One day César went to the projection of a documentary film about America. One segment showed a surrealistic dumpyard with mountains of cars. A giant crane with magnets transported and fed wrecked cars into a press. Once compressed, the cars were stacked. César was entranced by the extraordinary palette of colorful metal blocks. He saw immediately that the cars were being transformed into sculpture. “Although I had received a classical academic training, my vision changed through my work with scrap iron. I entered the factory world and learned to approach recuperated materials in their own language.”
César’s work with a giant press in a French factory rapidly established his reputation in the international art world. He was soon off to New York to prepare a one-man show at the Saidenberg Gallery. Simultaneous exhibits for several New Realist artists had been organized in New York galleries that year. Pop Art was the major American trend and many saw a more intellectual French equivalent in works produced by the 13 artists associated with Pierre Restany’s New Realist Manifesto. Restany claimed that “New Realism artists simply registered sociological reality without any controversial intention.” However, the dramatic effects of César’s Compressions, Arman’s Accumulations, Yves Klein’s blue monochromes and Tinguely’s nonsensical machines were attention-getting, to say the least. Works by New Realist artists quickly became cultural icons, subject to comparison with art by their English and American counterparts.

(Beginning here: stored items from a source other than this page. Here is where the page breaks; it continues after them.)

-- ==== Sys2Proof/Machine/Hill.lean ====
section
/-! DEFINITION. The Hill block multiplier and matrix-inverse solver (44_hill.md): `HILL_ENC`, `HILL_DEC`,
`HILL_INV`. All arithmetic is on mathematical integers, reduced by `mod26` where a rule says so (R214). -/

namespace Sys2Proof.Machine

/-- A square integer matrix; an evaluation with dimension `n` reads the entries below `n` only (44_hill.md R201). -/
abbrev Mat := Nat → Nat → Int

/-- `Σ_{i in [0, n)} f i` (00_scope.md R12). -/
def sumBelow : Nat → (Nat → Int) → Int
  | 0, _ => 0
  | n + 1, f => sumBelow n f + f n

/-- `HillDim()`: not square, then 0 or larger than `N_MAX` (44_hill.md R200). -/
def hillDim (s : State) : Eval Nat :=
  if s.rows.toNat ≠ s.cols.toNat then raise .invalidKey none
  else if s.rows.toNat = 0 ∨ Config.nMax < s.rows.toNat then raise .invalidKey none
  else .ok s.rows.toNat

/-- `BlockMul(p, A)[j]`, the vector on the left (R203). -/
def blockMul (n : Nat) (p : Nat → Int) (a : Mat) (j : Nat) : Int :=
  mod26 (sumBelow n fun i => p i * a i j)

/-- `minor(A, r, c)`: row `r` and column `c` removed (R204). -/
def minor (a : Mat) (r c : Nat) : Mat := fun i j =>
  a (if i < r then i else i + 1) (if j < c then j else j + 1)

/-- The exact determinant by cofactor expansion along row 0 (R204). -/
def det : Nat → Mat → Int
  | 0, _ => 1
  | 1, a => a 0 0
  | n + 2, a => sumBelow (n + 2) fun j => (-1) ^ j * a 0 j * det (n + 1) (minor a 0 j)

/-- The exact adjugate, the transpose of the cofactor matrix; `[[1]]` for `n = 1` (R207). -/
def adj (n : Nat) (a : Mat) : Mat := fun i j =>
  if n = 1 then 1 else (-1) ^ (i + j) * det (n - 1) (minor a j i)

/-- `d_inv`: the `x` in [1, 26) with `(d · x) mod26 = 1` (R206). -/
def modInverse (d : Int) : Int :=
  match (List.range Config.na).find? (fun x => decide (1 ≤ x) && decide (mod26 (d * x) = 1)) with
  | some x => x
  | none => 0

/-- `d`, `d_inv` and the inverse matrix (R208). -/
structure KeyInverse where
  d : Int
  dinv : Int
  kinv : Mat

/-- `HillInverse(n)` (R205, R208). -/
def hillInverse (n : Nat) (k : Mat) : Eval KeyInverse :=
  let d := mod26 (det n k)
  if Int.gcd d 26 ≠ 1 then raise .nonInvertibleKey none
  else .ok { d := d, dinv := modInverse d, kinv := fun i j => mod26 (modInverse d * adj n k i j) }

/-- `InvWrites(n, d, dinv, Kinv)`: elements outside the n × n block are written 0 (R212). -/
def invWrites (n : Nat) (v : KeyInverse) : InverseWrites where
  det := BitVec.ofInt 5 v.d
  dinv := BitVec.ofInt 5 v.dinv
  inv := Vector.ofFn fun k =>
    if k.val / 4 < n ∧ k.val % 4 < n then BitVec.ofInt 5 (v.kinv (k.val / 4) (k.val % 4)) else 0

/-- Block `q` of a symbol sequence as a row vector of indices (R202). -/
def block (n : Nat) (t : List Byte) (q i : Nat) : Int := idx (t.getD (n * q + i) 0)

/-- Every block of `t` multiplied by `a`, the indices mapped back to symbols (R202, R203, R209). -/
def mulBlocks (n : Nat) (a : Mat) (t : List Byte) : List Byte :=
  (List.range (t.length / n)).flatMap fun q =>
    (List.range n).map fun j => sym (blockMul n (block n t q) a j)

/-- The evaluation of `HILL_ENC` (R209). Invertibility is not checked (R215). -/
def hillEncEval (s : State) : Eval Writes := do
  let n ← hillDim s
  checkInLen s
  let t ← normText false s
  return { text := some (mulBlocks n s.keyMatrix (padX t n)) }

/-- The evaluation of `HILL_DEC` (R210). -/
def hillDecEval (s : State) : Eval Writes := do
  let n ← hillDim s
  let v ← hillInverse n s.keyMatrix
  checkInLen s
  let t ← normText false s
  if t.length % n ≠ 0 then raise .invalidInput none
  else return { text := some (mulBlocks n v.kinv t), inverse := some (invWrites n v) }

/-- The evaluation of `HILL_INV` (R211). -/
def hillInvEval (s : State) : Eval Writes := do
  let n ← hillDim s
  let v ← hillInverse n s.keyMatrix
  return { inverse := some (invWrites n v) }

/-- `HILL_ENC` (44_hill.md R209). -/
def execHillEnc (s : State) : Host.Outcome State Fault Refusal := complete (hillEncEval s) s

/-- `HILL_DEC` (44_hill.md R210). -/
def execHillDec (s : State) : Host.Outcome State Fault Refusal := complete (hillDecEval s) s

/-- `HILL_INV` (44_hill.md R211). -/
def execHillInv (s : State) : Host.Outcome State Fault Refusal := complete (hillInvEval s) s

end Sys2Proof.Machine
end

César found himself in the “Big Apple” for shows with Klein and Jean Tinguely, and the three of them paid a visit to Marcel Duchamp. That first trip was the beginning of a lifelong attachment to New York. Even today César is wistful. “I would love to live in New York,” he says. “Whenever I have 3 or 4 days I fly over for a short vacation. New York was the dream of all French artists of my generation. With the coming of WWII we saw the art center shift from Paris to New York. During the war years there were many French artists living in New York. They had an important role in the art scene. After the war, things changed. Today, contemporary French artists are not really known in the United States.”
César himself appears to be an exception to this rule. His works are in public and private collections around the world. His extensive research with the flowing, lava-like qualities of new plastic substances are easily recognizable in Expansions that were once described as a “giant squirt of toothpaste sitting on the gallery foor.” Monumental imprints of his thumb are another popular image associated with César’s work in different countries.
This major retrospective highlights the progressive evolution of César’s work over nearly a half century. It is a rare opportunity to enter the spirit of this unique artist’s explorations, discovering what César once termed “the language of the material.”